For effective monitoring of water quality, both internal self-monitoring by water service providers and an independent monitoring by Water Service Boards (WSBs) and WASREB is necessary. For example, a principle in the WHO guidelines on water quality standards is that by service providers and an independent regulating body have separate monitoring roles.

Independent monitoring can also be undertaken by the Ministry of Water and Irrigation (MW&I), Kenya Bureau of Standards (KEBS), Ministry of Health (MoH) and the National Environment Management Authority (NEMA). In this regard, water service providers are required to undertake their own monitoring of water quality as part of their quality assurance programmes and process control.

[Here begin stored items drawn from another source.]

-- ==== Sys2Proof/Machine/ReplayRun.lean ====
section
/-! DEFINITION. The replay of records (R505 to R508). -/

namespace Sys2Proof.Machine

/-- A divergence (R507): counted; the first is latched with its record, its port (bit 16 for a REGWR), what was recorded and what
was replayed, and with STOP_ON_DIV it ends the replay. -/
def diverge (s : State) (ptr port want got : Nat) : State :=
  let s := s.inc Reg.tpDivCnt
  if s.bit Reg.tpTpStat 4 then s
  else
    let s := (((s.setNat Reg.tpDivPtr ptr).setNat Reg.tpDivPort port).setNat Reg.tpDivExp want).setNat Reg.tpDivAct got
    let s := (s.setNat Reg.tpDivDtLo (s.now48 % 2 ^ 32)).setNat Reg.tpDivDtHi (s.now48 / 2 ^ 32)
    let s := (s.setBit Reg.tpTpStat 4 true).raise Reg.tpIrqRaw 4
    if s.bit Reg.tpTpCtrl 3 then replayEnd s 6 else s

/-- The words of a port's oldest whole packet, taken from the words of its pound, and those left, over at most `n` packets; none
without one. -/
def takePort (sub : Nat) : Nat → List PWord → Option (List PWord × List PWord)
  | 0, _ => none
  | n + 1, ws =>
    match splitPacket ws with
    | none => none
    | some (a, r) =>
      if (wordsMeta a).egSub = sub then some (a, r)
      else match takePort sub n r with
        | none => none
        | some (b, c) => some (b, a ++ c)

/-- The engine drains a port's oldest frame from its egress pound, with the credits of its words and its note (R505, R537). -/
def drainPort (s : State) (p : Nat) : Option (List Byte × State) :=
  match egressPound p with
  | none => none
  | some q =>
    let x := s.pound q
    match takePort (if p < 64 then p % 8 else 0) (x.taken ++ x.ready).length (x.taken ++ x.ready) with
    | none => none
    | some (ws, rest) =>
      let t := s.setPound q { x with taken := [], ready := rest }
      let t := if p < 64 then t.setMac p { t.mac p with spent := (t.mac p).spent - ws.length } else t
      let t := if p < 66 then dropNote t p else t
      some (wordsData ws, feedPound t q)

/-- A FRAME record played (R505): the frame enters the pipeline by its port, with the bytes captured of it and free bytes in the
place of the others; a recirculated frame is the device's own. -/
def playFrame (s : State) (r : RpRec) : State :=
  let p := r.arg0 % 128
  if p = 70 then acceptRecirc s
  else
    let n := r.arg1 % 16384
    let have_ := (r.payload.take (16 * (r.len - 1))).take n
    let w := s.drawBytes (n - have_.length)
    let m : Meta := { len := n, inPort := p, inDt := r.dt, staIdx := nbits r.arg1 16 12, tid := nbits r.arg1 28 4 }
    admitFrame (w.2.addPair Reg.ppRxLo 1) 0 p p 0 (curTag s) false m (have_ ++ w.1) true

/-- An EGRESS record played (R505, R507): the frame drained at its DT is compared by its digest. -/
def playEgress (s : State) (r : RpRec) : State :=
  let p := r.arg0 % 128
  match drainPort s p with
  | none => diverge s r.pos p r.arg1 0
  | some (b, t) =>
    let c := crc32 (captured t b)
    if c = r.arg1 then t else diverge t r.pos p r.arg1 c

/-- A RETURN record played: the reserved frame of a radio's port and flow queue goes back to its queue (R175). -/
def playReturn (s : State) (r : RpRec) : State :=
  match s.tm.frames.find? (fun f => f.resv.isSome && !f.started && decide (f.fq = r.arg1 % 32768) &&
      decide (f.resv.map (· + 66) = some (r.arg0 % 128))) with
  | none => s
  | some f => putBarge s { f with resv := none }

/-- A LOSS record played: LOSS_STATE as recorded, and the fallback table with it. -/
def playLoss (s : State) (v : Nat) : State := fallbackNow (s.setFld Reg.staLossState 0 16 v)

/-- An IRQ record played with CC_MODE = 1: the level driven (R506). -/
def playIrq (s : State) (id level : Nat) : State :=
  match s.tp.play with
  | none => s
  | some run =>
    let l := run.irqs.filter (fun i => decide (i ≠ id))
    { s with tp := { s.tp with play := some { run with irqs := if level = 0 then l else l ++ [id] } } }

/-- One record played (R505, R506); `rest` are the records after it. -/
def playRecord (s : State) (r : RpRec) (rest : List RpRec) : State :=
  let cc := s.bit Reg.tpTpCtrl 4
  match r.kind with
  | 0 => playFrame s r
  | 1 => playEgress s r
  | 2 => playReturn s r
  | 4 => if cc then s else regWrite s (leAt r.payload 0 8) (BitVec.ofNat 32 r.arg1)
  | 5 => if cc then playIrq s r.arg0 (r.arg1 % 2) else s
  | 6 => rpArm s rest
  | 7 => if cc then placeTask s (leAt r.payload 0 4 % 8) (r.arg0 % 4096) else s
  | 8 => playLoss s r.arg0
  | 9 => ghTake s (r.payload.take r.arg0)
  | _ => s

/-- The engine moves past a record, which it has read over memory port 6. -/
def rpAdvance (s : State) (run : ReplayRun) (r : RpRec) : State :=
  let s := dramUse s 6 (run.base + 16 * run.pos) (16 * r.len) false
  let run := { run with pos := (run.pos + r.len) % max 1 run.units, left := run.left - r.len, rseq := (run.rseq + 1) % 65536 }
  { s.setNat Reg.tpRpPos run.pos with tp := { s.tp with play := some run } }

/-- The records from the engine's place on. -/
def rpRest (s : State) : List RpRec :=
  match s.tp.play with
  | none => []
  | some run => (rpScan s run.base run.units run.left run.pos run.left none).1

/-- The next record played once its DT has come; at the end of the span or of the records, or at an RSEQ break, the replay ends
(R505, R508). -/
def rpNext (s : State) (run : ReplayRun) : State :=
  if run.left = 0 then replayEnd s 0
  else
    let r := rpAt s run.base run.units run.pos true
    if r.len = 0 then replayEnd s 0
    else if r.rseq ≠ run.rseq then replayEnd s (if run.toEnd then 0 else 2)
    else if dt48diff s.now48 r.dt < 0 then s
    else
      let s := rpAdvance s run r
      playRecord s r (rpRest s)

/-- A frame drained with no EGRESS record due (R507). -/
def rpLoose (s : State) (run : ReplayRun) (p : Nat) (b : List Byte) : State :=
  match drainPort s p with
  | none => s
  | some (d, t) => if d = b then diverge t run.pos p 0 (crc32 (captured t d)) else s

/-- A write of firmware's own compared with its REGWR record, with CC_MODE = 1 (R506, R507). -/
def rpCompare (s : State) (run : ReplayRun) (a : Nat) (d : Word) : State :=
  let r := rpAt s run.base run.units run.pos true
  if !s.bit Reg.tpTpCtrl 4 || !recordedRegion a then s
  else if run.left ≠ 0 ∧ r.len ≠ 0 ∧ r.rseq = run.rseq ∧ r.kind = 4 then
    let s := rpAdvance s run r
    if leAt r.payload 0 8 = a ∧ r.arg1 = d.toNat then s else diverge s r.pos 65536 r.arg1 d.toNat
  else diverge s run.pos 65536 0 d.toNat

/-- REPLAY_RECORD (R505 to R508). -/
def execReplayRecord (time : Nat) (drain : Option Drain) (s : State) : Host.Outcome State Fault Refusal :=
  let t := s.at time
  done s (match t.tp.play with
    | none => t
    | some run =>
      if islUp t 20 = false then t
      else match drain with
        | none => rpNext t run
        | some (.frame p b) => rpLoose t run p b
        | some (.write a d) => rpCompare t run a d)

end Sys2Proof.Machine
end

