-- ==== Sys2Proof/Certificates/Slice0/Obligations.lean ====
section
/-! DEFINITION. The statements about the model. `Runs i s P` says that command `i` answers a next state for which `P` holds;
`accepts` says that the bus carries out a register access; `noteReg` names the registers that the event map and the towpath's
records may write after any command, and `calm` a register that they leave alone. -/

open Sys2Proof Sys2Proof.Machine


/-- A step of a state whose queue begins with command c is exec of c on that state with the queue's rest, and a step on an empty
queue answers the state itself (the idling is the model's own choice, log entry 3). -/
def Obligations.StepTakesTheFrontCommand : Prop :=
  (∀ (c : Instr) (r : List Instr) (s : State), step { s with pending := c :: r } = exec c { s with pending := r }) ∧
  (∀ s : State, s.pending = [] → step s = .next s)

/-- For every command and state, exec answers a next state, and its queue is the queue it was given: a step takes exactly the
front command away. -/
def Obligations.CommandsKeepTheQueue : Prop :=
  ∀ (c : Instr) (s : State), Runs c s fun t => t.pending = s.pending

/-- State.reset has DT 0, CHIP_ID, ISL_PRESENT, the mark and the depth of PD0 and the PM_CTRL at the values of their field tables,
no slot resident, the stores empty, the invariant State.inv (canonical stores among it), and an empty queue. -/
def Obligations.ResetLeavesTheStatedValues : Prop :=
  State.reset.dt = 0 ∧ State.reset.reg Reg.topChipId = 0x640356A1 ∧ State.reset.reg Reg.topIslPresent = 0x3FFFFF ∧
  State.reset.reg (Reg.topPndGeom 0) = 0x200040 ∧ State.reset.reg (Reg.topPndStat 0) = 0x10000 ∧
  State.reset.reg Reg.aoPmCtrl = 6 ∧ (∀ k, k < 4 → slotState State.reset k = 0) ∧ State.reset.inv = true ∧
  State.reset.pending = []

/-- COUNTER_LO_READ of a counter that the bus carries out answers bits [31:0], latches bits [47:32] into the snapshot (a read of
the debug module latches nothing), and counts the events of the same cycle after it. COUNTER_HI_WRITE loads the holding register
and leaves the counter. COUNTER_LO_WRITE writes all 48 bits from the data and the holding register, applies the increments of the
same cycle to the written value, and resets the holding register to 0. A counter of the recorder is covered while nothing is
recorded (calm). -/
def Obligations.CounterReadsAndWrites : Prop :=
  (∀ (time : Nat) (init : Init) (a n : Nat) (s : State) (r : RegRow), regRow a = some r → r.kind = .lo ∨ r.kind = .loRo →
    accepts s init a false = true → calm s a = true → calm s (a + 4) = true →
    Runs (.counterLoRead time init a n) s fun t =>
      t.resp = .data (BitVec.ofNat 32 (pairNow (s.at time) a)) ∧
      t.snapOf a = (if init = 10 then s.snapOf a else BitVec.ofNat 16 (pairNow (s.at time) a / 2 ^ 32)) ∧
      t.pair a = (s.pair a + n) % 2 ^ 48) ∧
  (∀ (time : Nat) (init : Init) (a : Nat) (d : Word) (s : State) (r : RegRow), regRow a = some r → r.kind = .hi →
    accepts s init a true = true → calm s a = true → calm s (a - 4) = true →
    Runs (.counterHiWrite time init a d) s fun t =>
      t.resp = .ok ∧ t.holdOf (a - 4) = BitVec.ofNat 16 d.toNat ∧ t.reg a = s.reg a ∧ t.reg (a - 4) = s.reg (a - 4)) ∧
  (∀ (time : Nat) (init : Init) (a : Nat) (d : Word) (n : Nat) (s : State) (r : RegRow), regRow a = some r → r.kind = .lo →
    accepts s init a true = true → calm s a = true → calm s (a + 4) = true →
    Runs (.counterLoWrite time init a d n) s fun t =>
      t.resp = .ok ∧ t.pair a = (d.toNat + 2 ^ 32 * (s.holdOf a).toNat + n) % 2 ^ 48 ∧ t.holdOf a = 0)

Experience however, has shown that without clear instructions through guidelines, some providers tend to carry out an insufficient number of tests. Therefore, the purpose of the guidelines is as follows:

  • Promote transparency in the methods of water quality monitoring employed by the water service providers, and thus build public confidence in service provision.
  • Ensure through regular monitoring that the quality of water provided meets standards set by the Kenya Bureau of Standards.
  • Create awareness among Water Services Boards and water service providers on water quality monitoring requirements.
  • Ensure that all Water Services Boards and water service providers follow a systematic way of water quality monitoring to ensure uniformity.
  • Ensure a minimum standard of water quality monitoring at acceptable costs, and create awareness among consumers that information regarding water quality will be made available by water service providers.

In Singapore, the Food Agency developed the Code of Practice on Drinking Water Sampling and Safety Plans in 2019. This outlines that sample(s) shall be collected at each entry point to the distribution system, or from such locations where drinking water is representative of its quality after treatment.

The default frequency of sampling shall be at least once a year, except for certain parameters that should be monitored more frequently, based on relevant factors.

Examples of parameters that may be monitored more frequently include boron for desalination membrane treatment plants, disinfection by-products for water supply systems with extensive distribution networks, heavy metals and pesticides if raw water for traditional water treatment systems is obtained from a source that is likely to be polluted by industrial or agricultural discharge, etc.

Depending upon raw water quality, water treatment programmes, and the type of distribution network used by providers, it is expected that certain parameters or contaminants are unlikely to be present in drinking water, or will be present only at concentrations much lower than prescribed standards for quality drinking water.

Hence, water providers may propose sampling frequencies for certain parameters that are lower than the default frequency, or may propose not to sample drinking water for specific parameters or contaminants that are not of concern.


Honduras: National Technical Standard for Drinking Water Quality

Guatemala: Regulation of Sanitary Standards for the Administration, Construction, Operation and Maintenance of Water Distribution Services for Human Consumption

Internal capacities needed and the role of partners

Developing compliance and reporting protocols for safe water supply requires technical and administrative capacities to understand the implications of non-compliance, in order to set the frequency of monitoring, and at what critical control points in the water supply process to monitor and for what parameters, including proxy (e.g. turbidity) and early warning indicators.

It is also important to understand the resources required for monitoring and reporting, including the administrative capacity to receive and analyse large volumes of reports, to establish realistic protocols.

Development partners and ministries of health could support regulators by organizing participatory workshops that set the scope of parameters, thresholds, and inspection protocols, based on desk reviews of the situation, and drawing on positive examples from similar contexts.